Source code for immuneML.util.PositionHelper

import logging

import numpy as np

from immuneML.data_model.SequenceParams import RegionType
from immuneML.data_model.SequenceSet import ReceptorSequence
from immuneML.environment.SequenceType import SequenceType



[docs]
class PositionHelper:
    MAX_CDR3_LEN = 91
    MIN_CDR3_LEN = 5
    MIDPOINT_CDR3_LEN = 13


[docs]
    @staticmethod
    def get_imgt_position_weights_for_annotation(input_length: int, region_type: RegionType,
                                                 sequence_position_weights: dict):
        imgt_positions = PositionHelper.gen_imgt_positions_from_length(input_length, region_type)

        position_weights = {}
        if sequence_position_weights:
            for index, position in enumerate(imgt_positions):
                if position in sequence_position_weights:
                    position_weights[position] = sequence_position_weights[position]

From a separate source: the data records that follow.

-- ==== Sys2Proof/Machine/State.lean ====
section
/-! DEFINITION. The state of the block: plain data. Every entry of the Caddy dictionary has its home in `dict`,
keyed by index and sub-index; byte memory is one list in canonical form; the rest is the state of the engines that
no dictionary entry shows. -/

namespace Sys2Proof.Machine

/-- Why the block stops for good. -/
inductive Fault where
  /-- The 48 V input is reversed below the withstand limit: the module may be damaged (R468, R470) and the spec
  gives it no further behaviour. Raised by INPUT_SAMPLE only. Safe: the run stops. -/
  | moduleDamaged
  deriving DecidableEq, Repr

/-- Why a command has no meaning. -/
inductive Refusal where
  /-- A command whose meaning is not written. Raised by no arm of `exec` that calls a meaning. Safe: the run stops. -/
  | notModelled (mnemonic : String)
  deriving DecidableEq, Repr

/-! ### Streams and rings (chapter 05) -/

/-- The registers of a stream (R103), with the index of the next instruction and the return index of each loop
level. They are what a checkpoint saves (R111, R113). The spec gives AR, IR and LC no value at the start of a stream: they
start at 0 (DESIGN CHOICE, log entry 63). -/
structure SRegs where
  pc     : Nat
  ar     : Vector (BitVec 48) 4 := Vector.replicate 4 0
  ir     : Vector (BitVec 32) 8 := Vector.replicate 8 0
  lc     : Vector (BitVec 24) 4 := Vector.replicate 4 0
  ret    : Vector Nat 4 := Vector.replicate 4 0
  cursor : Nat := 0
  slotNo : Nat := 0          -- ordinal of the current slot in the stream's slot sequence
  arr    : Nat := 0          -- arrivals passed so far in program order
  done   : Nat := 0          -- bytes or rows of the current transfer already issued
  deriving DecidableEq, Repr

/-- What a fill stream keeps for a slot (R111): its checkpoint, its generation records, whether it has more than
32 granules, and the local time of its first read. -/
structure SlotRec where
  ckpt       : SRegs
  gens       : List (Nat × Nat) := []
  unrecorded : Bool := false
  firstRead  : Option Nat := none
  deriving DecidableEq, Repr

/-- One outstanding request of a stream: it holds a stream tag (R107). A request that reads a whole sealed block keeps the
piece of it that the transfer asked for (R357). -/
structure Req where
  write   : Bool
  gaddr   : Nat          -- global address
  va      : Nat          -- virtual address
  len     : Nat
  off     : Nat          -- byte offset in the slot
  tries   : Nat := 0     -- read attempts failed by link ECC (R262)
  ready   : Bool         -- the memory has answered
  remote  : Bool := false
  txn     : Nat := 0     -- fabric transaction of a remote request
  owner   : Option Nat := none  -- MX die whose generation increment the write awaits (R264)
  data    : List (BitVec 8) := []
  status  : Status := .ok
  acc     : Bool := false        -- an accumulate: it waits until an engine accepts it (R248)
  want    : Option (Nat × Nat) := none   -- address and length of the piece of a sealed block that is asked for (R357)
  dead    : Bool := false        -- a suspension has dropped its response: it only frees its tag when it arrives (R113)
  deriving DecidableEq, Repr

/-- What a stream does. -/
inductive SPhase where
  | running
  | atEnd                                 -- a rewound role's fill stream waits at END (R157)
  | walking (va : Nat) (write : Bool)     -- a page walk is in progress (R277)
  | waitBar (die bar target : Nat)        -- WAIT MODE 1 on a barrier (R119)
  | suspended                             -- a translation fault is pending (R113)
  deriving DecidableEq, Repr

/-- A pending translation fault (R279): its record number, address and cause. -/
structure PFault where
  seq    : Nat
  va     : Nat
  detail : Nat
  resume : Option Bool := none    -- a resume request accepted while PREEMPTED (R281): true is RETRY
  deriving DecidableEq, Repr

/-- One stream of a core (R94, R95). -/
structure Stream where
  desc     : Nat                 -- the 32 B descriptor, read once at start
  ctx      : Nat
  ring     : Nat
  phase    : SPhase := .running
  regs     : SRegs
  ckpt     : SRegs               -- checkpoint of the current slot (R113)
  ckpts    : SMap SRegs := []    -- checkpoints by slot ordinal, for rewinds (R157)
  taken    : Bool := false       -- a drain stream holds a taken slot
  arrMax   : Nat := 0            -- arrivals the stream has made: none is repeated (R113)
  reqs     : List Req := []
  rec_     : Option SlotRec := none   -- the record of the slot being filled
  checked  : List Nat := []      -- sealed blocks already checked for this slot (R357)
  fault    : Option PFault := none
  passed   : Bool := false       -- the translate-only pass of the slot has succeeded (R114)
  resolved : SMap Nat := []      -- what the pass resolved: the page's global base, plus 1 on a lo-plane page, by
                                 -- 2 * virtual page, plus 1 for a write
  accSeals : SMap Nat := []      -- the seals that the pass computed for the slot's contributions, by slot offset (R238)
  accSent  : Bool := false       -- an accumulate of the taken slot has left
  fetched  : List (Nat × List (BitVec 8)) := []   -- bytes of other devices or hosts that a pass or a seal check asked for
  twice    : List Nat := []      -- sealed blocks whose seal differed at the first reading (R357)
  suppress : Bool := false       -- a shadow's OUT0 drain writes nothing (R368)
  idx      : Option (Nat × List (BitVec 8)) := none   -- the group of eight indices last read (R108)
  aborted  : Bool := false       -- it finishes its slot and ends (R116)
  resident : Bool := false       -- the resident descriptor has still to be read (R92)
  op       : Nat := 0            -- opcode of the command that started it
  ended    : Bool := false       -- a fill stream past END whose slots are not all released (R111)
  deriving DecidableEq, Repr

/-- One end of a ring. -/
inductive REnd where
  | none
  | stream (n : Nat)
  | role (r : Nat)
  deriving DecidableEq, Repr

/-- Validation of the head slot (R112). -/
inductive Head where
  | unseen
  | probing (result : Option (List Nat))
  | again                        -- an acquire completed after the probe: it is sent again
  | refetching                   -- the stream re-fetches the slot; pieces of it have still to arrive
  | delivered
  deriving DecidableEq, Repr

/-- A slot ring (R97 to R102). The slot bytes lie in the scratchpad. -/
structure Ring where
  ctx     : Nat
  units   : Nat                  -- slot size in units of 256 B
  slots   : Nat                  -- S
  baseRow : Nat
  mask    : Nat
  tail    : Nat := 0             -- C, modulo 2^16
  head    : Nat := 0             -- F, modulo 2^16
  prodPos : Nat := 0
  consPos : Nat := 0
  seals   : SMap Nat := []       -- by slot position
  stamps  : SMap Nat := []       -- order of the commit, by slot position (R174)
  recs    : SMap SlotRec := []   -- by slot position
  prod    : REnd := .none
  cons    : REnd := .none
  hd      : Head := .unseen
  fetched : List (Nat × List (BitVec 8)) := []   -- bytes of other devices or hosts that have arrived for a re-fetch (R112)
  twice   : List Nat := []       -- sealed blocks whose seal differed at the first reading of a re-fetch (R357)
  ord     : Nat := 0             -- ordinal of the slot at the consumer position (R157)
  busy    : Bool := false        -- the consumer has begun to read the head slot
  kept    : Nat := 0             -- slots from the consumer position on that a held role has read (R156)
  deriving DecidableEq, Repr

        if len(imgt_positions) > len(position_weights):
            weights_sum = sum(list(position_weights.values()))
            remaining_weight_for_position = (1 - weights_sum) / (len(imgt_positions) - len(position_weights))
            for position in imgt_positions:
                if position not in position_weights:
                    position_weights[position] = remaining_weight_for_position

        if not np.isclose(sum(list(position_weights.values())), 1):
            weights_sum = sum(list(position_weights.values()))
            position_weights = {position: weight / weights_sum for position, weight in position_weights.items()}

        return {position: position_weights[position] for position in imgt_positions}



[docs]
    @staticmethod
    def get_allowed_positions_for_annotation(input_length: int, region_type: RegionType,
                                             sequence_position_weights: dict):
        position_weights = PositionHelper.get_imgt_position_weights_for_annotation(input_length, region_type,
                                                                                   sequence_position_weights)
        return [int(bool(weight)) for weight in position_weights.values()]



[docs]
    @staticmethod
    def get_imgt_position_weights_for_implanting(aa_input_length: int, region_type: RegionType,
                                                 sequence_position_weights: dict, limit: int):
        position_weights = PositionHelper.get_imgt_position_weights_for_annotation(aa_input_length, region_type,
                                                                                   sequence_position_weights)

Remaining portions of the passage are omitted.